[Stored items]
#####

/-- The operand form of an instruction: sources in field order follow the destination; `tiles` are 6-bit fields with
their steps; `plain` are the steps that move a field which names no register: an M-format offset, the sel of `HQRY`, the
level of `PREF`; `preds` are the predicates it reads. -/
structure Form where
  ops : List Opnd
  tiles : List (Nat × Nat)
  plain : List Nat
  preds : BitVec 8
  hs : HintSet
  deriving DecidableEq, Repr

namespace HintSet
def none : HintSet := ⟨false, false, false, false, false, false, false, false, false, 0, .no, 0, false, 0⟩
/-- pen and `REP` only -/
def plain : HintSet := { none with rep := true, pen := true }
/-- pen only -/
def pred : HintSet := { none with pen := true }
end HintSet

/-! Operands in their usual places. -/
def dW (f : BitVec 8) (n : Nat) : Opnd := ⟨f.toNat, n, .w, n == 1, n == 1, 1, 0⟩
def dRW (f : BitVec 8) (n : Nat) : Opnd := ⟨f.toNat, n, .rw, false, n == 1, 1, 0⟩
def aR (f : BitVec 8) (n : Nat) : Opnd := ⟨f.toNat, n, .r, n == 1, n == 1, 2, 0⟩
def bR (f : BitVec 8) (n : Nat) : Opnd := ⟨f.toNat, n, .r, n == 1, n == 1, 3, 0⟩
/-- not stepped by `REP` -/
def fixed (o : Opnd) : Opnd := { o with st := 0 }
def noShuttle (o : Opnd) : Opnd := { o with sh := false }
def withZ (o : Opnd) : Opnd := { o with z := true }
def noZ (o : Opnd) : Opnd := { o with z := false, sh := false }

def mkForm (ops : List Opnd) (hs : HintSet) : Form := ⟨ops, [], [], 0, hs⟩
def mForm (ops : List Opnd) (hs : HintSet) : Form := ⟨ops, [], [3], 0, hs⟩
def tForm (tiles : List (Nat × Nat)) (hs : HintSet) : Form := ⟨[], tiles, [], 0, hs⟩

/-- A predicate as a mask. -/
def predBit (n : Nat) : BitVec 8 := BitVec.ofNat 8 (2 ^ n)

/-- d, a, b of the 32-bit three-register form. -/
def rrr (d a b : BitVec 8) (n : Nat) (hs : HintSet) : Form := mkForm [dW d n, aR a n, bR b n] hs

def hSat : HintSet := { HintSet.plain with sat := true }
def hArith : HintSet := { HintSet.plain with sat := true, rmode := true, ftz := true }
def hMode (modes : Nat) (use : HopdUse) : HintSet := { HintSet.plain with hopd := use, modes := modes }
def hFtz : HintSet := { HintSet.plain with ftz := true }
def hImm : HintSet := { HintSet.plain with himm := true }

/-- Cross-lane form (R230): d, a, member mask pair m. -/
def lane (d a m : BitVec 8) (dn an : Nat) (hs : HintSet) : Form :=
  mkForm [noShuttle (dW d dn), noShuttle (aR a an), fixed (bR m 2)] hs

def hMem : HintSet := { HintSet.plain with himm := true }
def hMemA : HintSet := { hMem with setb := true }

/-- Loads and `LDS` (R269, R271): z may stand for any d, a shuttle for none. -/
def loadForm (d h : BitVec 8) (n : Nat) : Form := mForm [withZ (noShuttle (dW d n)), aR h 2 |> noZ] hMemA

/-- Stores and `STS` (R270, R271): d is a source. -/
def storeForm (d h : BitVec 8) (n : Nat) : Form := mForm [aR h 2 |> noZ, ⟨d.toNat, n, .r, n == 1, n == 1, 1, 0⟩] hMem

/-- Atomics (R272): d takes the old value and, without `HOPD`, gives X; `dn` registers for the result, `xn` for X. A shuttle
as a 32-bit d gives X by a pop and takes the old value by a push (R93, R97). -/
def atomForm (d h : BitVec 8) (dn xn : Nat) (hopd : Bool) : Form :=
  let queue := !hopd && dn == 1 && 240 ≤ d.toNat && d.toNat < 248
  mForm ([⟨d.toNat, dn, if hopd || queue then .w else .rw, dn == 1, hopd, 1, 0⟩, aR h 2 |> noZ]
      ++ if queue then [⟨d.toNat, 1, .r, true, false, 0, 0⟩] else [])
    { hMem with setb := d != 248, hopd := .opt, cn := xn, csh := xn == 1 }

/-- The otype of a hint group. -/
def otypeOf (h : Hints) : Nat := match h.hmod with
  | some m => m.otype.toNat
  | none => 0

/-- Its mode16. -/
def modeOf (h : Hints) : Nat := match h.hopd with
  | some o => o.mode.toNat
  | none => 0

def satOf (h : Hints) : Bool := h.hmod.any (·.sat)
def ftzOf (h : Hints) : Bool := h.hmod.any (·.ftz)
def rmodeOf (h : Hints) : Nat := match h.hmod with
  | some m => m.rmode.toNat
  | none => 0

/-- Words of 64 bits under a 64-bit operand type (R202, R237). -/
def otypeRegs (h : Hints) : Nat := if otypeOf h = 1 ∨ otypeOf h = 3 then 2 else 1

/-- Registers of a and b of `PACK` for a format (R225): how many each of a and b gives. -/
def packRegs (fmt : Nat) : Nat :=
  if fmt = 2 ∨ fmt = 3 ∨ fmt = 19 ∨ fmt = 21 then 1
  else if fmt = 8 ∨ fmt = 18 then 4 else 2

/-- Formats that `PACK` and `UNPK` take (R225). -/
def packFmt (fmt : Nat) : Bool := (2 ≤ fmt && fmt ≤ 8) || (16 ≤ fmt && fmt ≤ 23)

/-- Registers that a step code adds for each repeat (R107). -/
def stepAmount (c : BitVec 2) : Nat := if c = 3 then 4 else c.toNat

/-- The step of `REP` for a field. -/
def stepOf (h : Hints) (st : Nat) : Nat :=
  match h.rep, st with
  | some r, 1 => stepAmount r.d
  | some r, 2 => stepAmount r.a
  | some r, 3 => stepAmount r.b
  | _, _ => 0

/-- The tack operand of a matrix request (R325). -/
def hTack : HintSet := { HintSet.none with rep := true, setb := true, hopd := .opt, cn := 2, modes := 3 }

def hEng : HintSet := HintSet.pred

/-- The operand form of an instruction under its hints. -/
def form (i : Instr) (h : Hints) : Form :=
  match i with
  | .add d a b | .sub d a b => rrr d a b 1 { hSat with hopd := .opt, modes := 1 }
  | .addi d a _ => mkForm [dW d 1, aR a 1] { hSat with hopd := .opt, modes := 1, himm := true }
  | .add64 d a b | .sub64 d a b => rrr d a b 2 hSat
  | .mul d a b | .mulhs d a b | .mulhn d a b | .mins d a b | .maxs d a b | .minn d a b | .maxn d a b
  | .absd d a b | .and d a b | .or d a b | .xor d a b | .andn d a b | .orn d a b | .xnor d a b
  | .shl d a b | .shr d a b | .sra d a b | .rol d a b | .bfx d a b | .bfxs d a b => rrr d a b 1 HintSet.plain
  | .mac d a b | .idot4s d a b | .idot4n d a b => mkForm [dRW d 1, aR a 1, bR b 1] hSat
  | .bfi d a b => mkForm [dRW d 1, aR a 1, bR b 1] HintSet.plain
  | .mulw d a b => mkForm [dW d 2, aR a 1, bR b 1] (hMode 1 .opt)
  | .sel d a b =>
    { rrr d a b (otypeRegs h) { hMode 0xF .opt with otypes := 3 } with preds := predBit (modeOf h % 8) }
  | .prmt d a b => rrr d a b 1 (hMode 0xFFFF .req)
  | .andi d a _ | .ori d a _ | .xori d a _ => mkForm [dW d 1, aR a 1] hImm
  | .shli d a _ | .shri d a _ | .srai d a _ => mkForm [dW d 1, aR a 1] HintSet.plain
  | .popc d a | .clz d a | .ctz d a | .brev d a | .bswap d a | .mov d a => mkForm [dW d 1, aR a 1] HintSet.plain
  | .movi d _ => mkForm [dW d 1] hImm
  | .movhi d _ => mkForm [dRW d 1] HintSet.plain
  | .icmps _ m p a b | .icmpn _ m p a b =>
    { mkForm [aR a 1, bR b 1] HintSet.plain with preds := if m = 0 then 0 else predBit p.toNat }
  | .icmpi _ m p a _ => { mkForm [aR a 1] hImm with preds := if m = 0 then 0 else predBit p.toNat }
  | .plut c _ _ b a =>
    { mkForm [] HintSet.plain with preds := predBit c.toNat ||| predBit b.toNat ||| predBit a.toNat }
  | .p2v d => { mkForm [dW d 1] HintSet.plain with preds := 0xFF }
  | .v2p a _ => mkForm [aR a 1] HintSet.plain
  -- 08
  | .faddF32 d a b | .fsubF32 d a b | .fmulF32 d a b => rrr d a b 1 hArith
  | .faddF64 d a b | .fsubF64 d a b | .fmulF64 d a b => rrr d a b 2 hArith
  | .fmacF32 d a b => mkForm [dRW d 1, aR a 1, bR b 1] hArith
  | .fmacF64 d a b => mkForm [dRW d 2, aR a 2, bR b 2] hArith
  | .fmaF32 d a b => rrr d a b 1 { hArith with hopd := .req, cn := 1, csh := true }
  | .fmaF64 d a b => rrr d a b 2 { hArith with hopd := .req, cn := 2 }
  | .fminF32 d a b | .fmaxF32 d a b => rrr d a b 1 hFtz
  | .fminF64 d a b | .fmaxF64 d a b => rrr d a b 2 hFtz
  | .fcmpF32 _ m p a b => { mkForm [aR a 1, bR b 1] hFtz with preds := if m = 0 then 0 else predBit p.toNat }
  | .fcmpF64 _ m p a b => { mkForm [aR a 2, bR b 2] hFtz with preds := if m = 0 then 0 else predBit p.toNat }
  | .paddH16x2 d a b | .pmulH16x2 d a b | .paddBf16x2 d a b | .pmulBf16x2 d a b => rrr d a b 1 hArith
  | .pmacH16x2 d a b | .pmacBf16x2 d a b => mkForm [dRW d 1, aR a 1, bR b 1] hArith
  | .dot2H16 d a b | .dot2Bf16 d a b | .dot4E4m3 d a b | .dot8E2m1 d a b =>
    mkForm [dRW d 1, aR a 1, bR b 1] HintSet.plain
  | .fclass d a t => mkForm [dW d 1, aR a (if t = 1 then 2 else 1)] HintSet.plain
  | .frcp d a | .frsq d a | .fex2 d a | .flg2 d a | .fsin d a | .fcos d a => mkForm [dW d 1, aR a 1] hFtz
  | .fsqrt d a => mkForm [dW d 1, aR a 1] { hFtz with rmode := true }
  | .frcpsF64 d a => mkForm [dW d 2, aR a 2] hFtz
  | .cvt d a t f => mkForm [dW d (if t = 0 then 2 else 1), aR a (if f = 0 then 2 else 1)] hArith
  | .cvti d a t f =>
    mkForm [dW d (if t = 2 ∨ t = 3 then 2 else 1), aR a (if f = 0 then 2 else 1)] { HintSet.plain with rmode := true }
  | .cvtf d a t f =>
    mkForm [dW d (if t = 0 then 2 else 1), aR a (if f = 2 ∨ f = 3 then 2 else 1)] { HintSet.plain with rmode := true }
  | .pack d a b =>
    let fmt := modeOf h % 32
    mkForm [dW d 1, aR a (packRegs fmt), bR b (packRegs fmt)]
      { hMode 0x1F .req with rmode := true, srd := !(packRegs fmt == 1), sat := fmt == 2 || fmt == 3 }
  | .unpk d a =>
    let fmt := modeOf h % 32
    mkForm [dW d (if packRegs fmt = 1 then 2 else 4), aR a 1]
      { hMode (if packRegs fmt = 4 then 0x3F else 0x1F) .req with rmode := true }
  | .scale d a b =>
    let n := if modeOf h = 1 then 2 else 1
    mkForm [dW d n, aR a n, bR b 1] { hArith with hopd := .opt, modes := 1 }
  | .frnd d a =>
    let n := if modeOf h = 1 then 2 else 1
    mkForm [dW d n, aR a n] { hFtz with rmode := true, hopd := .opt, modes := 1 }
  | .logc d a b => mkForm [dRW d 1, aR a 1, bR b 1] (hMode 3 .opt)
  | .shfl d a m => lane d a m 1 1 { HintSet.plain with hopd := .req, cn := 1 }
  | .shflx d a m => lane d a m 1 1 (hMode 0xC07F .req)
  | .bcst d a m => lane d a m 1 1 (hMode 0x807F .opt)
  | .vote d a m => lane d a m 1 1 (hMode 3 .opt)
  | .ballot d a m => lane d a m 2 1 HintSet.plain
  | .raddS32 d a m | .raddF32 d a m | .rminN32 d a m | .rmaxN32 d a m | .rminF32 d a m | .rmaxF32 d a m =>
    lane d a m 1 1 HintSet.plain
  | .rminxN32 d a m => lane d a m 2 1 HintSet.plain
  | .scanS32 d a m => lane d a m 1 1 (hMode 1 .opt)
  | .matchLanes d a m => lane d a m 2 (otypeRegs h) { HintSet.plain with otypes := 3 }
  | .laneid d m => mkForm [noShuttle (dW d 1), fixed (bR m 2)] HintSet.plain
  -- 10
  | .ldB8 d h _ | .ldS8 d h _ | .ldB16 d h _ | .ldS16 d h _ | .ldB32 d h _ | .ldsB32 d h _ => loadForm d h 1
  | .ldB64 d h _ | .ldsB64 d h _ => loadForm d h 2
  | .ldB128 d h _ | .ldsB128 d h _ => loadForm d h 4
  | .stB8 d h _ | .stB16 d h _ | .stB32 d h _ | .stsB32 d h _ => storeForm d h 1
  | .stB64 d h _ | .stsB64 d h _ => storeForm d h 2
  | .stB128 d h _ | .stsB128 d h _ => storeForm d h 4
  | .atomAdd d hd _ | .atomMins d hd _ | .atomMaxs d hd _ | .atomAnd d hd _ | .atomOr d hd _ | .atomXor d hd _
  | .atomXchg d hd _ | .atomFadd d hd _ => atomForm d hd 1 1 h.hopd.isSome
  | .atomCas d hd _ | .atomAdd64 d hd _ => atomForm d hd 2 2 h.hopd.isSome
  | .hmk d a b => mkForm [dW d 2, aR a 1, bR b 2] HintSet.plain
  | .hadd d a b => mkForm [dW d 2, aR a 2, bR b 2] HintSet.plain
  | .hqry d a s =>
    let step := stepOf h 3
    let m := if s.toNat ≥ 2 then 0 else if step = 0 then 64 else cdiv (2 - s.toNat) step
    { mkForm [{ dW d 1 with sh := m == 0, z := m == 0, pairs := m }, aR a 2] HintSet.plain with plain := [3] }
  | .pref _ h _ => { mForm [noZ (aR h 2)] hMem with plain := [1, 3] }
  -- 05
  | .bra _ _ | .call _ _ => mkForm [] { HintSet.none with himm := true }
  | .brc n _ _ | .brn n _ _ => { mkForm [] { HintSet.none with himm := true } with preds := predBit n.toNat }
  | .loop _ _ => mkForm [] { HintSet.none with himm := true, hopd := .req, cn := 1, modes := 1 }
  | .bri _ a => mkForm [aR a 1] HintSet.none
  | .ret => mkForm [⟨238, 2, .r, false, false, 0, 0⟩] HintSet.none
  | .jqry d _ _ => mkForm [dW d 2] HintSet.none
  | .exit | .yield _ | .waitf _ | .enrol _ | .park _ _ | .strike _ | .nop => mkForm [] HintSet.none
  -- 12
  | .resv _ a | .tset _ a | .mpost _ a | .mpre _ a => mkForm [noZ (aR a 4)] HintSet.none
  | .free _ => mkForm [] HintSet.none
  | .tld x r c _ => tForm [(x.toNat, 1), (r.toNat, 2), (c.toNat, 3)]
      { HintSet.none with rep := true, setb := true, hopd := .req, cn := 1, modes := 0 }
  | .tst x r c _ => tForm [(x.toNat, 1), (r.toNat, 2), (c.toNat, 3)]
      { HintSet.none with rep := true, rmode := true, srd := true, dith := true, hopd := .req, cn := 1, modes := 0 }
  | .tzero x => tForm [(x.toNat, 1)] { HintSet.none with rep := true, setb := true }
  | .mma x y z _ _ | .rast x y z _ _ => tForm [(x.toNat, 1), (y.toNat, 2), (z.toNat, 3)] hTack
  | .mmag x y z _ _ => tForm [(x.toNat, 1), (y.toNat, 2), (z.toNat, 3)]
      { HintSet.none with rep := true, setb := true, hopd := .req, cn := 4, modes := 0xFFFF }
  | .tcvt x y _ => tForm [(x.toNat, 1), (y.toNat, 2)] { hTack with rep := false, dith := true }
  | .mqry d _ _ => mkForm [noShuttle (dW d 1)] HintSet.none
  -- 11
  | .cpy _ a _ | .cpym _ a _ | .cpys _ a _ | .launch a | .tkarr _ a _ | .tkkill _ a | .bbrel a | .aqp a | .trq a
  | .rel a _ => mkForm [noZ (aR a 2)] hEng
  | .binc t a b => mkForm [noZ ⟨t.toNat, 2, .r, false, false, 0, 0⟩, aR a 1, bR b 1] hEng
  | .binp t _ => mkForm [noZ (aR t 2)] hEng
  | .hrel _ | .shcfg _ _ _ _ | .fence _ _ => mkForm [] hEng
  | .tkinit _ a b | .tkexp _ a b | .bbinit a b => mkForm [noZ (aR a 2), noZ (bR b 2)] hEng
  | .tkwait d a _ _ => mkForm [withZ (dW d 2), noZ (aR a 2)] { hEng with setb := true }
  | .bbawait d a => mkForm [dW d 2, noZ (aR a 2)] { hEng with setb := true }
  -- 18
  | .kvap d a b => mkForm [⟨d.toNat, 2, .r, false, false, 0, 0⟩, noZ (aR a 2), noZ (bR b 2)] hEng
  | .aqst d a _ => mkForm [dW d 4, aR a 1] { hEng with setb := true }
  -- 17
  | .psend _ _ b => mkForm [noZ (bR b 2)] hEng
  | .travel _ a => mkForm [aR a 1] HintSet.none
  | .pqry d _ => mkForm [dW d 1] hEng
  -- 16
  | .bind d a b => mkForm [dW d 1, noZ (aR a 4), noZ (bR b 2)] hEng
  | .unbind a => mkForm [aR a 1] hEng
  | .acq d a b => mkForm [withZ (dW d 2), noZ (aR a 2), noZ (bR b 2)] hEng
  | .acqr d h _ => mForm [noShuttle (dW d 1), noZ (aR h 2)] { hEng with himm := true }
  | .relw d h _ => mForm [noZ (aR h 2), ⟨d.toNat, 1, .r, true, true, 0, 0⟩]
      { hEng with himm := true, hopd := .opt, modes := 0x3F }
  -- 20
  | .rftResume a | .rftKill a => mkForm [noZ (aR a 1)] HintSet.none
  | .brkSet _ a | .invalTranslation a | .invalWriteback a | .invalKey a => mkForm [noZ (aR a 4)] HintSet.none
  | .csrr d _ | .csrrCyc d => mkForm [dW d 1] HintSet.none
  | .csrw d _ | .csrwIldom d _ | .csrwOflag d => mkForm [{ aR d 1 with st := 0 }] HintSet.none
  | .wait d a b => mkForm [dW d 1, noZ (aR a 2), bR b 1] HintSet.none
  | _ => mkForm [] HintSet.none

#####

Please output exactly the lines between the one holding "def loadForm (d" and the one holding "X. A shuttle" in the records above, inclusive, and nothing more.

def loadForm (d h : BitVec 8) (n : Nat) : Form := mForm [withZ (noShuttle (dW d n)), aR h 2 |> noZ] hMemA

/-- Stores and `STS` (R270, R271): d is a source. -/
def storeForm (d h : BitVec 8) (n : Nat) : Form := mForm [aR h 2 |> noZ, ⟨d.toNat, n, .r, n == 1, n == 1, 1, 0⟩] hMem

/-- Atomics (R272): d takes the old value and, without `HOPD`, gives X; `dn` registers for the result, `xn` for X. A shuttle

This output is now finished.